I was wondering if it’s possible (or reasonable) to create a partial chunk of the beginning of a dataset. For example, I’ve got a dataset with one dimension of time. I want to keep all of the chunk periods the same, but I’m periodically prepending more data to the beginning of the dataset (and potentially changing values in other chunks).
What advice would you give for such a use-case?
Hi,
Thanks for your question!
I’m not quite sure what you mean by “partial chunk” … in HDF5 if you have a chunked dataset, new chunks will get allocated as you write to it. Depending on the relative sizes of the dataset and chunk dimensions, you may have “edge chunks” at the end. Say the chunk shape was (100, 100) and the dataset shape was (200, 150). You’d have at most 4 allocated chunks and the two right-most ones would have 100x50xdatatypesize bytes that would be stored in the file (assuming no compression) that wouldn’t ever have any data.
As a rule it’s a good idea to have the dataset extent divisible by the chunk extent to avoid this. In any case, partial chunks will always be at the end of the dataset, not the front.
When you prepend data, do you mean you are adding data to the front of the dataset and shifting the other elements down? That will be an expensive operation. Can you just append to the back and logically reorder the sequence of elements (i.e. newer elements will always be to the right of older elements)?
I’ll try to make a simple example of my problem.
Let’s say I have water temperature data modelled over time (at a specific point in space, but let’s ignore the space for this example). I initially have data starting from 2021-01-01 to 2021-12-31. In HDF5, I create a single dimension dataset for the time data and a single dimension dataset for the temperature data and associate it with the time label. In the process, I need to give both datasets a chunk size (and other parameters). As you mentioned, if the chunk size doesn’t fit evenly into the total length of the dataset, then there will be “edge chunks” at the end.
The question is, what happens when I try to add new data prior to 2021-01-01? To keep the dataset ordered in time, I’d need to prepend the data to the front of the dataset, but as you mentioned it’s probably a computationally expensive task because (I assume) HDF5 needs to rework all the chunks to realign them to the newly update dataset. I guess if order doesn’t matter, your suggestion regarding appending the new data to the end makes sense as only the edge chunks (and new chunks) would only need to be updated rather than all chunks. I was just hoping to find some way to keep the data ordered in time, but not have to rework all of the existing chunks. Internally, I assume that the hash of each chunk is stored against it’s logical position in the dataset, so that the HDF5 API knows where each chunk should go. It feels like it should be possible to add more chunks and tell HDF5 to put it in front of the other chunks, but I’m not knowledgeable enough in the low-level API to know. If it’s not possible, then that’s fine; I just wanted to make sure I wasn’t missing something.
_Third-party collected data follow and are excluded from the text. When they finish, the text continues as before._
-- ==== Sys2Proof/Machine/Fio.lean ====
section
/-!
DEFINITION. The field input block: filter and time stamps, test pulses, leakage watch, supply levels (R35 to R63, R481).
-/
namespace Sys2Proof.Machine

def inGet (s : State) (i : Nat) : InSt := tabGet inSt0 s.fio.ins i
def inSet (s : State) (i : Nat) (x : InSt) : State :=
  { s with fio := { s.fio with ins := tabPut inSt0 s.fio.ins i x } }
def srcGet (s : State) (n : Nat) : SrcSt := tabGet srcSt0 s.fio.srcs n
def srcSet (s : State) (n : Nat) (x : SrcSt) : State :=
  { s with fio := { s.fio with srcs := tabPut srcSt0 s.fio.srcs n x } }

/-- The filtered value with the test-pulse latches forcing OFF (R51). DESIGN CHOICE (log entry 148): forcing leaves the time stamp of the
last filtered change, from which a discrepancy is then timed (R71). -/
def inputOn (s : State) (i : Nat) : Bool :=
  let x := inGet s i
  x.filt && !x.noPulse && !x.xshort

/-- The value the snapshot delivers: forced OFF while the field bank sags (R42, R58) and in an unusable input bank (R382). -/
def snapOn (s : State) (i : Nat) : Bool :=
  inputOn s i && !sagging s (bankOfInput i) && !bitN (regGet s Reg.BIST_IN_UNUSABLE).toNat (i / 16)

/-- The source assigned to an input (`FIO_PAIR_CFG`.SRC_A or SRC_B); none for the code 0x1F (R43). -/
def srcOf (s : State) (i : Nat) : Option Nat :=
  let c := fldGet s (Reg.FIO_PAIR_CFG (i / 2)) (if i % 2 = 0 then F.FIO_PAIR_CFG_SRC_A else F.FIO_PAIR_CFG_SRC_B)
  if c < 16 then some c else none

def srcEn (s : State) (n : Nat) : Bool := fldGet s (Reg.FIO_TP_CFG n) F.FIO_TP_CFG_EN = 1

/-- FILTER of the input's pair, µs (R40). -/
def filterOf (s : State) (i : Nat) : Nat := fldGet s (Reg.FIO_PAIR_CFG (i / 2)) F.FIO_PAIR_CFG_FILTER

/-- T_TP in ticks (R45). -/
def tTP (s : State) : Nat := fldGet s Reg.FIO_TP_PERIOD F.FIO_TP_PERIOD_PERIOD * 100000

/-- Phase of source `n` within the test period, in ticks: n × T_TP / 16 (R45). -/
def tpPhase (s : State) (n : Nat) : Nat := n * (fldGet s Reg.FIO_TP_PERIOD F.FIO_TP_PERIOD_PERIOD * 6250)

/-- Length of the window of source `n` in ticks: PW_MAX + RESP_MAX (R45). -/
def tpWinLen (s : State) (n : Nat) : Nat :=
  (fldGet s (Reg.FIO_TP_CFG n) F.FIO_TP_CFG_PW_MAX + fldGet s (Reg.FIO_TP_CFG n) F.FIO_TP_CFG_RESP_MAX) * 100

/-- A pulse of source `n` is due now and not skipped: its window opens (R45, R60, R481). -/
def tpDue (s : State) (n : Nat) : Bool :=
  started s.dev && !s.kill.supply && srcEn s n && decide (s.tb % tTP s = tpPhase s n % tTP s) && !sagging s (bankOfSource n)

/-- The end of the own window in which a low of input `i` that begins at `t` falls, if any (R49): the open one, or the one that
opens now (R54). A skipped pulse opens none. -/
def ownWindowEnd (s : State) (i t : Nat) : Option Nat :=
  match srcOf s i with
  | none => none
  | some n => match (srcGet s n).win with
    | some (t0, e) => if t0 ≤ t then some e else none
    | none => if t = s.tb && tpDue s n then some (t + tpWinLen s n) else none

/-- The earliest TB at which a raw level seen first at `t` reaches the filtered value (R40; for a low in the own window R49). -/
def filterDue (s : State) (i : Nat) (on : Bool) (t : Nat) : Nat :=
  let due := t + filterOf s i * 100
  if on then due
  else match ownWindowEnd s i t with
    | none => due
    | some e => if due < e then e else due

/-- TB at which the input's bank last left SAG or BROWN-OUT: raw samples before it no longer count (R59). -/
def rebuildFrom (s : State) (i : Nat) : Nat := if bankOfInput i = 0 then s.fio.exit0 else s.fio.exit1

/-- Input `i` read `on` in the last sample. -/
def setRaw (s : State) (i : Nat) (on : Bool) : State := { s with fio := { s.fio with raw := setBitN s.fio.raw i on } }

/-- The filtered value and its time stamp change (R39, R40). -/
def setFilt (s : State) (i : Nat) (on : Bool) (t : Nat) : State :=
  inSet (setRaw s i on) i { inGet s i with filt := on, ts := t / 100 }

/-- The sample at `t` lies in the step of a background slice on the comparator of input `i`: the previous sample replaces it (R386), and
a change is taken from the first sample after the step (R387). -/
def sampleReplaced (s : State) (i t : Nat) : Bool :=
  match s.fio.slice with
  | some (k, t0) => k = i && decide (t0 ≤ t) && decide (t < t0 + 400)
  | none => false

/-- Is the change of input `i` to `on`, first sampled at `t`, due now? The sample instants are whole microseconds (R38). -/
def filterReady (s : State) (i : Nat) (on : Bool) (t : Nat) : Bool :=
  decide ((inGet s i).filt ≠ on) && !sampleReplaced s i t && decide (t % 100 = 0) &&
    decide (rebuildFrom s i ≤ t) && decide (filterDue s i on t ≤ s.tb)

/-! ## Test pulses -/

/-- The width of the next pulse and r (R47): PW_MAX while the history is empty. -/
def tpNextWidth (s : State) (n : Nat) : Nat :=
  let hi := fldGet s (Reg.FIO_TP_CFG n) F.FIO_TP_CFG_PW_MAX
  let lo := fldGet s (Reg.FIO_TP_CFG n) F.FIO_TP_CFG_PW_MIN
  match (srcGet s n).hist with
  | [] => hi
  | h :: t => clampN (2 * t.foldl max h) (max 20 lo) hi

/-- r of `FIO_TP_STATn` (R47), saturating at 0x3FF. -/
def tpResp (s : State) (n : Nat) : Nat := min 0x3FF ((srcGet s n).hist.foldl max 0)

/-- The width of a source is journaled when it differs by 25 % or more from the last one journaled (R48). -/
def tpJournal (s : State) (n : Nat) : State :=
  let w := tpNextWidth s n
  if widthChanged (srcGet s n).lastJ w then log (srcSet s n { srcGet s n with lastJ := w }) 0xC001 1 n w else s

/-- Empty the history of a source: its next pulse has PW_MAX (R47, R48). -/
def tpReset (s : State) (n : Nat) : State := tpJournal (srcSet s n { srcGet s n with hist := [] }) n

/-- At the end of a start the first width of each source is the one that later widths are held against (R48). -/
def srcFirst (s : State) : State :=
  (List.range 16).foldl (fun t n => srcSet t n { srcGet t n with lastJ := tpNextWidth t n }) s

/-- Settings of a source after the settings in `s0`: enabling it empties its history, its limits may move the width (R47, R48), and
disabling it ends its pulse and its window (R481). -/
def tpSettle (s0 s : State) (n : Nat) : State :=
  if srcEn s n && !srcEn s0 n then tpReset s n
  else if !srcEn s n && srcEn s0 n then srcSet s n { srcGet s n with win := none, off := false, onAt := [] }
  else if regGet s (Reg.FIO_TP_CFG n) = regGet s0 (Reg.FIO_TP_CFG n) then s
  else tpJournal s n

/-- All sources after a change of the settings. -/
def tpSettled (s0 s : State) : State := (List.range 16).foldl (tpSettle s0) s

/-- A skipped pulse is counted in the bank's half of `FIO_TP_SKIP` and empties the history (R47, R60). -/
def tpSkip (s : State) (n : Nat) : State :=
  tpReset (fldBump s Reg.FIO_TP_SKIP (if bankOfSource n = 0 then F.FIO_TP_SKIP_SKIP0 else F.FIO_TP_SKIP_SKIP1) 1) n

/-- The inputs, of `0 … 127`, fed by source `n` whose filtered value is ON. -/
def fedAndOn (s : State) (n : Nat) : List Nat :=
  (List.range 128).filter fun i => srcOf s i = some n && (inGet s i).filt

/-- The width a source drives: the follower of a PAIRED pair takes the width the leader reports in IMAGE (R243). -/
def tpPulseWidth (s : State) (n : Nat) : Nat :=
  if pstate s = 2 && !isLeader s then
    (match s.bly.peer with
     | some m => (m.width[n]?.map BitVec.toNat).getD (tpNextWidth s n)
     | none => tpNextWidth s n)
  else tpNextWidth s n

/-- No window of source `n` is open, or its end has passed. -/
def windowOver (s : State) (n : Nat) : Bool :=
  match (srcGet s n).win with
  | some (_, e) => decide (e ≤ s.tb)
  | none => true

/-- A pulse of source `n` falls due while its bank sags: it is skipped (R60). -/
def tpSkipDue (s : State) (n : Nat) : Bool :=
  started s.dev && !s.kill.supply && srcEn s n && decide (s.tb % tTP s = tpPhase s n % tTP s) && sagging s (bankOfSource n)

/-- Source `n` drives the VFIELD of its bank: from the end of SELF-TEST on, but for its off-pulses, while the core has power and no
supply is below its range, nor under the clamps or EXTEST (R417, R439, R452, R481). -/
def sourceDrives (s : State) (n : Nat) : Bool :=
  started s.dev && decide (s.pwr.state < 2) && s.pwr.entering.isNone && !s.kill.supply && !onDummies s && !(srcGet s n).off

/-- TEST_PULSE_START (R45, R53, R54, R60); no source conducts while a supply is below its range (R452). `off`: inputs that read OFF
on the sample before the pulse; they carry no test information, whatever the filtered value still is (R47, R53). -/
def tpStart (s : State) (n : Nat) (off : List Nat) : State :=
  let u := off.foldl (fun u i => setRaw u i false) s
  if windowOver s n && tpDue s n then
    srcSet u n { srcGet s n with
      win := some (s.tb, s.tb + tpWinLen s n), off := true, width := tpPulseWidth s n, discard := false,
      onAt := (fedAndOn s n).filter fun i => !off.contains i }
  else if windowOver s n && tpSkipDue s n then tpSkip u n
  else s

/-- TEST_PULSE_END (R48): the source drives again after the width. -/
def tpEnd (s : State) (n : Nat) : State :=
  let x := srcGet s n
  match x.win with
  | none => s
  | some (t, _) => if x.off && decide (t + x.width * 100 ≤ s.tb) then srcSet s n { x with off := false } else s

/-- Set or clear of a test-pulse bit is journaled as 0x4001 (R52). -/
def logInput (s : State) (i p1 p2 : Nat) : State := log s 0x4001 i p1 p2

/-- Own input `i` gave a response within its pulse; with no low in another window since the last one it counts twice running
towards clearing (R52). DESIGN CHOICE (log entry 145): P2 of an entry that clears a bit is 0. -/
def tpPass (s : State) (i : Nat) : State :=
  let x := inGet s i
  let good := min 2 (x.good + 1)
  let clears := decide (2 ≤ good)
  let s1 := inSet s i { x with good := good, noPulse := x.noPulse && !clears, xshort := x.xshort && !clears }
  let s2 := if clears && x.noPulse then logInput s1 i 0x81 0 else s1
  if clears && x.xshort then logInput s2 i 0x82 0 else s2

/-- Response `r` of own input `i` against RESP_MAX (R51, R52); a response whose return was late is not a good one. -/
def tpSlow (s : State) (n i r : Nat) (late : Bool) : State :=
  let x := inGet s i
  let slowNow := decide (fldGet s (Reg.FIO_TP_CFG n) F.FIO_TP_CFG_RESP_MAX < r)
  let goodResp := if slowNow || late then 0 else min 8 (x.goodResp + 1)
  let slow := slowNow || x.slow && decide (goodResp < 8)
  let s1 := inSet s i { x with goodResp := goodResp, slow := slow }
  if slow && !x.slow then logInput s1 i 3 r
  else if x.slow && !slow then logInput s1 i 0x83 r
  else s1

/-- Own input `i` read ON through its pulse: NO_PULSE latches (R51). -/
def tpNoPulse (s : State) (i : Nat) : State :=
  let x := inGet s i
  let s1 := inSet s i { x with noPulse := true, good := 0 }
  if x.noPulse then s1 else logInput s1 i 1 0

/-- Own input `i`, whose response was `r` (0: none), is still OFF at the window end: a late return, and the low that began at
`t` is a demand (R49, R50). DESIGN CHOICE (log entry 146): a late return that first sets the SLOW bit writes its entry with P1 = 4
only, none with P1 = 3. -/
def tpLate (s : State) (i t r : Nat) : State :=
  let x := inGet s i
  let s1 := logInput (inSet s i { x with slow := true, goodResp := 0 }) i 4 r
  if filterReady s1 i false t then setFilt s1 i false t else s1

/-- One own input at the window end: a response after the pulse is measured too, and the input had no low in its pulse (R47,
R51). -/
def tpJudge (n : Nat) (resp : List (Nat × Nat)) (late : List (Nat × Nat)) (width : Nat) (s : State) (i : Nat) : State :=
  let l := late.find? (fun p => p.1 = i)
  let r := resp.find? (fun p => p.1 = i)
  let s1 := match r with
    | some p => tpSlow (if p.2 < width then tpPass s i else tpNoPulse s i) n i p.2 l.isSome
    | none => tpNoPulse s i
  match l with
  | some p => tpLate s1 i p.2 ((r.map (·.2)).getD 0)
  | none => s1

/-- A pulse on which the own input was OFF breaks the run of passed pulses (R52, R53). -/
def tpUnjudged (s : State) (i : Nat) : State := inSet s i { inGet s i with good := 0 }

/-- A foreign input went OFF and returned ON in the window of source `n`, in test period `k`: two periods running latch
CROSS_SHORT (R51). -/
def tpForeign (n k : Nat) (s : State) (i : Nat) : State :=
  let x := inGet s i
  let hit := x.cross.any fun c => c.1 = n && c.2 + 1 = k
  let x1 := { x with good := 0, cross := (n, k) :: x.cross.filter (fun c => !(c.1 = n)), xshort := x.xshort || hit }
  let s1 := inSet s i x1
  if hit && !x.xshort then logInput s1 i 2 n else s1

/-- A foreign window of source `n` passed without a low that returned on the input: its candidate ends. -/
def tpForeignClear (n : Nat) (s : State) (i : Nat) : State :=
  let x := inGet s i
  if x.cross.any (fun c => c.1 = n) then inSet s i { x with cross := x.cross.filter (fun c => !(c.1 = n)) } else s

/-- A pulse with responses enters the history, and the next width follows (R47, R48). -/
def tpHistory (s : State) (n : Nat) (rs : List Nat) : State :=
  match rs with
  | [] => s
  | r :: t => tpJournal (srcSet s n { srcGet s n with hist := (t.foldl max r :: (srcGet s n).hist).take 8 }) n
I’ m sorry, but there’s no easy way to add data to both ends of a one-dimensional dataset. I think you’ll be forced to do a data move one way or the other.
It would be an interesting feature to allow negative dataset extents. i.e. say you start off with a dataset with dimensions 0:10, need to prepend 10 elements and extend the dataset in the lower bound, so you wind up with dimension -10:10.
I don’t recall this particular proposal coming up before, but it would seem useful. Likely it will require some effort to implement though.
Yes, using virtual datasets is an idea. Depending on how many updates you will be doing, there will be a certain amount of overhead, so verify the performance will work for you.
Another idea would be to define element 0 as the earliest possible time you would ever have. With chunked datasets, storage will only be allocated when you write to these values. You’ll need to come up with a method to indicate when the “real” data starts. You could use fill values or an attribute giving the starting index.
I like @jready’s idea to define element 0 as the earliest possible time, taking advantage of HDF5’s built-in allocate on each chunk write. This is effectively a type of sparse data storage. This is also the simplest strategy because it uses only the basic HDF5 API and does not tinker with internals.
A related strategy would be to append all new time steps at the end of the physical data set on an unlimited time dimension. Records would no longer be in chronological order, but the file is now as compact as possible with no empty records. Keep the date/time values in a separate small “index variable” alongside the data array. Use the index variable to retrieve records in chronological order as needed, when reading data back out later. This strategy also avoids advanced features and tinkering with internals. This strategy would also allow unlimited “prepending” with no risk of overflowing an initial estimate of the start time.
Thank you all very much for your advice! I really appreciate the discussions! I do like to push some software to it’s limits
I do like the idea of initially creating a dataset that starts really early at a known consistent start and only fill the chunks with data as needed. This will also more easily allow for the modification of already written chunks later since all of the chunks will be set in stone at dataset creation, which wouldn’t be the case if I simply appended more data to the end (out of chronological order).
I’m assuming that there isn’t too much extra disk space required to create a larger than immediately necessary hash/B-tree index table for all those extra “empty” chunks.